В детстве я боялся южного ветра и даже ненавидел его. Но с пробуждением юности я его полюбил, полюбил, как бунтовщика, как отважного воина и предвестника дивной весны. Меня охватывало дивное чувство, когда я слушал, как он вступал в свою бешеную борьбу, вступал яростно, со смехом и в то же время со стоном, как с гудением и воем он мчался по тесным ущельям, сгибая своей могучей силой старые сосны и вырывая у них тяжкие стоны. Впоследствии я углубил свою любовь и приветствовал в южном ветре уже сладостный, прекрасный юг, из которого льются всегда потоки радости, тепла и красоты, чтобы разбиться затем о скалы и обессиленно иссякнуть, наконец, кровью на плоском холодном севере. Нет ничего более странно прекрасного, чем предчувствие такого южного ветра, охватывающее в это время всех жителей гор и особенно женщин, лишающее их сна и дивно возбуждающее их души. Это юг, пылко и страстно бросающийся всегда на грудь скудному, бедному северу и возвещающий занесенным снегом альпийским деревушкам, что на близких берегах пурпурных озер зацвели уже снова примулы, нарциссы и миндальные ветви.
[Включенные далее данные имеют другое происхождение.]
/-! ## Headers -/

/-- A command header (*Command header*). -/
structure Hdr where
  magic : Nat := 0
  version : Nat := 0
  flags : Nat := 0
  opcode : Nat := 0
  tag : Nat := 0
  ctx : Nat := 0
  zero : Nat := 0
  frag : Nat := 0
  length : Nat := 0
  seqn : Nat := 0
  arg : Nat := 0
  deriving DecidableEq, Repr

/-- The header in the first 32 bytes; `num` reads a field, big-endian over Ethernet (R4), little-endian in-band
(R418). -/
def hdrOf (num : List Byte → Nat) (b : List Byte) : Hdr :=
  let f (o n : Nat) : Nat := num (bytesAt b o n)
  { magic := f 0 2, version := f 2 1, flags := f 3 1, opcode := f 4 2, tag := f 6 2, ctx := f 8 1, zero := f 9 1
    frag := f 10 2, length := f 12 4, seqn := f 16 8, arg := f 24 8 }

def Hdr.commit (h : Hdr) : Bool := bitAt h.flags 0
def Hdr.more (h : Hdr) : Bool := bitAt h.flags 1
def Hdr.notify (h : Hdr) : Bool := bitAt h.flags 4

/-- The command a header and a payload make. -/
def Hdr.cmd (h : Hdr) (owner : Nat) (payload : List Byte) (route : Route) : CmdReq :=
  { owner := owner, opcode := h.opcode, tag := h.tag, seqn := h.seqn, ctx := h.ctx % 64, arg := h.arg
    commit := h.commit, notify := h.notify, payload := payload, route := route }

/-! ## Opcodes (R411) -/

/-- Who may send an opcode. -/
inductive Sender where
  | any
  | manager
  | context
  deriving DecidableEq, Repr

/-- What ARG may hold. -/
inductive ArgForm where
  | zero
  /-- Fewer than 2^k. -/
  | below (k : Nat)
  /-- A frame number. -/
  | frame
  /-- A frame number when COMMIT is set, zero otherwise; only here may COMMIT be set. -/
  | commit
  deriving DecidableEq, Repr

/-- A row of *Opcodes*: senders, payload limit, ARG. -/
def opInfo (op : Nat) : Option (Sender × Nat × ArgForm) :=
  let mib := 1048576
  match op with
  | 0x01 => some (.any, 0, .zero)
  | 0x02 => some (.manager, 4096, .zero)
  | 0x03 => some (.manager, 8192, .zero)
  | 0x10 => some (.manager, 2560, .zero)
  | 0x11 => some (.manager, 0, .below 17)
  | 0x12 => some (.manager, 8 * mib, .commit)
  | 0x20 => some (.manager, 8 * mib, .zero)
  | 0x21 => some (.manager, 0, .frame)
  | 0x30 => some (.manager, 8 * mib, .commit)
  | 0x31 => some (.context, 80, .zero)
  | 0x40 => some (.manager, 2064, .zero)
  | 0x41 => some (.context, 0, .zero)
  | 0x50 => some (.context, 8 * mib, .zero)
  | 0x51 => some (.context, 352, .zero)
  | 0x52 => some (.context, 8, .zero)
  | 0x60 => some (.context, 16, .zero)
  | 0x61 => some (.context, 16 + mib, .zero)
  | 0x70 => some (.manager, 4096, .zero)
  | 0x71 => some (.manager, 4096, .zero)
  | 0x72 => some (.manager, 4096, .zero)
  | 0x80 => some (.manager, 64, .zero)
  | 0x81 => some (.manager, 1024, .zero)
  | 0x90 => some (.any, 256, .zero)
  | 0xA0 => some (.manager, 8 * mib, .zero)
  | 0xA1 => some (.manager, 64, .zero)
  | 0xB0 => some (.manager, 64, .zero)
  | 0xB1 => some (.manager, 256, .zero)
  | 0xF0 => some (.any, 0, .below 16)
  | 0xF1 => some (.any, 514, .zero)
  | _ => none

/-- IDENTIFY, RESULT_READ and TAG_RETIRE take no tag (R406). -/
def noTag (op : Nat) : Bool := op == 0x01 || op == 0xF0 || op == 0xF1

/-- What R402 refuses a header with. -/
def Hdr.refusal (h : Hdr) : Option Nat :=
  match opInfo h.opcode with
  | none => some ST.BAD_OPCODE
  | some (snd, limit, _) =>
    if h.version ≠ 1 ∨ bitAt h.flags 2 ∨ bitAt h.flags 3 ∨ 32 ≤ h.flags ∨ h.zero ≠ 0 ∨ 64 ≤ h.ctx ∨ limit < h.length
        ∨ (snd = .manager ∧ h.opcode ≠ 0x40 ∧ h.ctx ≠ 0) then some ST.BAD_PARAM
    else none

/-- COMMIT and ARG are as the opcode's row allows (R411). -/
def Hdr.argOk (h : Hdr) : Bool :=
  match opInfo h.opcode with
  | none => false
  | some (_, _, .zero) => !h.commit && h.arg == 0
  | some (_, _, .below k) => !h.commit && h.arg < 2 ^ k
  | some (_, _, .frame) => !h.commit
  | some (_, _, .commit) => h.commit || h.arg == 0

/-- The allow-list entry may send the command (R400); MEM_READ and MEM_WRITE reach context 0 for managers only (R415). -/
def State.maySend (s : State) (i : Nat) (h : Hdr) : Bool :=
  match opInfo h.opcode with
  | none => false
  | some (snd, _, _) =>
    s.isManager i || (snd != .manager && bitAt (s.allowWord i 1) h.ctx
      && !((h.opcode == 0x60 || h.opcode == 0x61) && h.ctx == 0))

/-- Commands that a state refuses (R428, R438, R469): the refusal's status. -/
def State.stateRefusal (s : State) (r : CmdReq) : Option Nat :=
  if s.sled = SS.HALT then
    if [0x01, 0x02, 0x90, 0x80, 0xF0, 0xF1].contains r.opcode then none else some ST.THERMAL
  else if s.sled = SS.MAINTENANCE then
    if !s.isManager r.owner then some ST.BUSY
    else if s.fbit R.CP_STATE.RECOVERY then
      if [0x01, 0x02, 0x90, 0xA0, 0xF0, 0xF1].contains r.opcode ∨ (r.opcode = 0xA1 ∧ field r.payload 0 1 = 1) then none
      else some ST.BUSY
    else if [0x01, 0x02, 0x03, 0x90, 0x80, 0x72, 0xA0, 0xA1, 0xB0, 0xF0, 0xF1].contains r.opcode
        ∨ ((r.opcode = 0x60 ∨ r.opcode = 0x61) ∧ r.ctx = 0) then none
    else some ST.BUSY
  else none

/-! ## Results and tags (R406 to R410) -/

/-- PROGRESS of a pending command: frames to the frame it waits for (R411); cores of a kernel start that run (R384). -/
def State.progressOf (s : State) (t : TagSt) : Nat :=
  match s.kern.starts.find? fun x => x.owner == t.owner && x.tag == t.tag with
  | some x => (x.cores.filter fun c => (kget x.ended c).isNone).length
  | none => t.n - s.now

/-- The answer of a RESULT_READ of a tag (R409). -/
def State.resultRead (s : State) (r : CmdReq) (tag : Nat) : State :=
  match s.findTag r.owner tag with
  | none => s.reply r ST.BAD_PARAM 0 []
  | some t =>
    if !t.done then s.reply r ST.PENDING (s.progressOf t) []
    else (s.updTag r.owner tag fun t => { t with delivered := true }).sendReply r t.status t.progress t.result t.delivered

/-- Meaning of RESULT_READ. -/
def execResultRead (r : CmdReq) (s : State) : Res := .next (s.resultRead r (r.arg % 65536))

/-- Retires tags, oldest of the list first; a status for each. -/
def State.retireTags (s : State) (owner : Nat) : List Nat → State × List Nat
  | [] => (s, [])
  | t :: rest =>
    match s.findTag owner t with
    | none =>
      let q := s.retireTags owner rest
      (q.1, ST.BAD_PARAM :: q.2)
    | some x =>
      if !x.done then
        let q := s.retireTags owner rest
        (q.1, ST.BUSY :: q.2)
      else
        let l : List TagSt := s.host.tags.filter fun y => !(y.owner == owner && y.tag == t)
        let q := ({ s with host := { s.host with tags := l } }).retireTags owner rest
        (q.1, ST.OK :: q.2)

/-- The tags a TAG_RETIRE names. -/
def retireList (p : List Byte) : Option (List Nat) :=
  let n := field p 0 2
  if 1 ≤ n ∧ n ≤ 256 ∧ p.length = 2 + 2 * n then some ((List.range n).map fun i => field p (2 + 2 * i) 2) else none

/-- TAG_RETIRE. -/
def State.tagRetire (s : State) (r : CmdReq) : State :=
  match retireList r.payload with
  | none => s.reply r ST.BAD_PARAM 0 []
  | some l =>
    let q := s.retireTags r.owner l
    q.1.reply r ((q.2.find? (· != ST.OK)).getD ST.OK) 0 (q.2.flatMap fun v => leBytes v 2)

/-- Meaning of TAG_RETIRE. -/
def execTagRetire (r : CmdReq) (s : State) : Res := .next (s.tagRetire r)

/-- The IDENTIFY result (R412). -/
def State.identity (s : State) : List Byte :=
  leBytes (s.regValue R.CP_ID.addr) 8 ++ leBytes (s.regValue R.CP_LOCATION.addr) 8 ++ bytesAt Config.serial 0 16
    ++ leBytes (s.fget R.CP_FW.RUN_MAJOR) 1 ++ leBytes (s.fget R.CP_FW.RUN_MINOR) 1 ++ leBytes s.sled 1 ++ [5]
    ++ List.replicate 4 0 ++ leBytes s.now 8 ++ leBytes (if s.timeValid then s.utc else 0) 8 ++ List.replicate 8 0

/-- Meaning of IDENTIFY; like every command but two it is refused for a context that is not ACTIVE (R369). -/
def execIdentify (r : CmdReq) (s : State) : Res :=
  .next (match s.ctxRefusal r.ctx with
    | some st => s.reply r st 0 []
    | none => s.reply r ST.OK 0 s.identity)

/-- Meaning of COMMAND_COMPLETE: what the pending command waited for has come. -/
def execCommandComplete (owner tag : Nat) (s : State) : Res :=
  .next (((s.attestDone owner tag).orElse fun _ => (s.inspectDone owner tag).orElse fun _ => s.memDone owner tag).getD s)

/-! ## Starting a command (R405) -/

/-- The meaning of each opcode. -/
def startOp (r : CmdReq) : State → Res :=
  match r.opcode with
  | 0x01 => execIdentify r
  | 0x02 => execRegRead r
  | 0x03 => execRegWrite r
  | 0x10 => execPlanLoad r
  | 0x11 => execPlanAccept r
  | 0x12 => execSignpostLoad r
  | 0x20 => execTimetableLoad r
  | 0x21 => execTimetableSwap r
  | 0x30 => execGroupLoad r
  | 0x31 => execInstanceArm r
  | 0x40 => execContextCreate r
  | 0x41 => execContextScrub r
  | 0x50 => execKernelLoad r
  | 0x51 => execKernelStart r
  | 0x52 => execKernelStop r
  | 0x60 => execMemRead r
  | 0x61 => execMemWrite r
  | 0x70 => execLinkTest r
  | 0x71 => execWiringVerify r
  | 0x72 => execConnectorInspect r
  | 0x80 => execAlmanacWindow r
  | 0x81 => execVigilConfirm r
  | 0x90 => execAttest r
  | 0xA0 => execFwStage r
  | 0xA1 => execFwActivate r
  | 0xB0 => execResetPartial r
  | 0xB1 => execPowerPolicy r
  | 0xF0 => execResultRead r
  | _ => execTagRetire r

/-- Live tags of an owner; those that the security island holds. -/
def State.tagCount (s : State) (owner : Nat) : Nat := (s.host.tags.filter (·.owner == owner)).length
def State.islandCount (s : State) (owner : Nat) : Nat := (s.host.tags.filter fun t => t.owner == owner && t.island).length

/-- The owner finds a limit of tags reached (R406, R419, R498). -/
def State.tagsFull (s : State) (r : CmdReq) : Bool :=
  4096 ≤ s.host.tags.length || (if r.owner < 64 then 256 else 16) ≤ s.tagCount r.owner
    || (r.opcode == 0x90 && r.owner < 64 && 16 ≤ s.islandCount r.owner)

/-- A command is accepted: the Almanac counts it, and one of a manager ends its silence (R470). -/
def State.acceptCmd (s : State) (owner : Nat) : State :=
  let s := s.almAdd 3 0 52 1
  if s.isManager owner then
    let s := s.almMax 3 0 40 ((s.now - s.host.lastManager) / 1000000)
    { s with host := { s.host with lastManager := s.now } }
  else s

/-- A KERNEL_LOAD that the loader never sees is measured too: its payload has arrived (R503). -/
def State.measured (s : State) (r : CmdReq) : State := if r.opcode = 0x50 then s.measure r.ctx r.payload else s

/-- A command whose fragments have arrived starts: limits on tags, what the state refuses, then its meaning. -/
def State.startCmd (s : State) (r : CmdReq) (argOk : Bool) : State :=
  if noTag r.opcode then
    if !argOk then s.reply r ST.BAD_PARAM 0 []
    else
      match s.stateRefusal r with
      | some st => s.reply r st 0 []
      | none => (s.acceptCmd r.owner).run (startOp r)
  else if s.tagsFull r then (s.measured r).reply r ST.BUSY 0 []
  else if !argOk then ((s.measured r).begin r).answerSt r ST.BAD_PARAM
  else
    match s.stateRefusal r with
    | some st => ((s.measured r).begin r).answerSt r st
    | none => (s.acceptCmd r.owner).run (startOp r)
А потом, когда ветер стихает и растают последние грязные лавины, – потом наступает самое лучшее. По склонам гор ползут вверх пестреющие цветами, желтоватые лужайки; снежные вершины чисто и девственно сияют своей белизной; озеро становится прозрачно лазурным и теплым и отражает в себе солнце и легкие облака. Все это может целиком напомнить собою детство, а иногда и всю жизнь. Ибо все это громко и отчетливо говорит голосом Бога, и тот, кто слыхал его в детстве, уже не забудет его никогда, он будет вечно звучать сладостно, мощно и грозно, и человек никогда уже не освободится от его чар. Пусть тот, кто вырос в горах, всю жизнь изучает потом философию или historia naturalis, пусть открещивается он от старого Бога, – почуяв приближение южного ветра или заслышав лавину, он все равно вспомнит о Боге и смерти.
Вокруг домика моего отца был маленький садик, не обнесенный даже забором. Там росли салат, морковка, капуста; кроме того, мать устроила крохотную цветочную грядку, в которой беспомощно и убого томились два розовых куста, один куст георгин и горсть резеды. К садику примыкала еще меньшая площадка, усыпанная щебнем и ведшая к самому озеру. Там стояли два разбитых бочонка, несколько досок и бревен, а внизу на воде был привязан наш челн, который тогда еще каждые два года чинился и просмаливался. Дни, в которые это производилось, твердо запечатлелись у меня в памяти. Это всегда бывало весной; над садиком порхали на солнце желтые бабочки; гладкая поверхность лазурного озера тихо журчала: вокруг горных вершин вилась легкая дымка: а на нашей площадке перед домом пахло смолой и масляной краской. Челнок и потом все лето пах этой смолой. Всякий раз, когда много лет спустя я где-нибудь на морском берегу вдыхал запах воды, смешанный с запахом смолы, я тотчас же вспоминал нашу площадку пред домом и видел отца без сюртука с кистью в руках, впереди синеватые облака дыма, подымающиеся из его трубки в тихий весенний воздух, видел и бабочек, неуверенно и пугливо порхающих подолгу кругом. В такие дни отец бывал всегда в особенно хорошем настроении, посвистывал и даже напевал что-то, правда, вполголоса. Мать готовила всегда к ужину что-нибудь вкусное, и я понимаю теперь, что она делала это с затаенной надеждой, чтобы Каменцинд не пошел в трактир. Но он все-таки уходил.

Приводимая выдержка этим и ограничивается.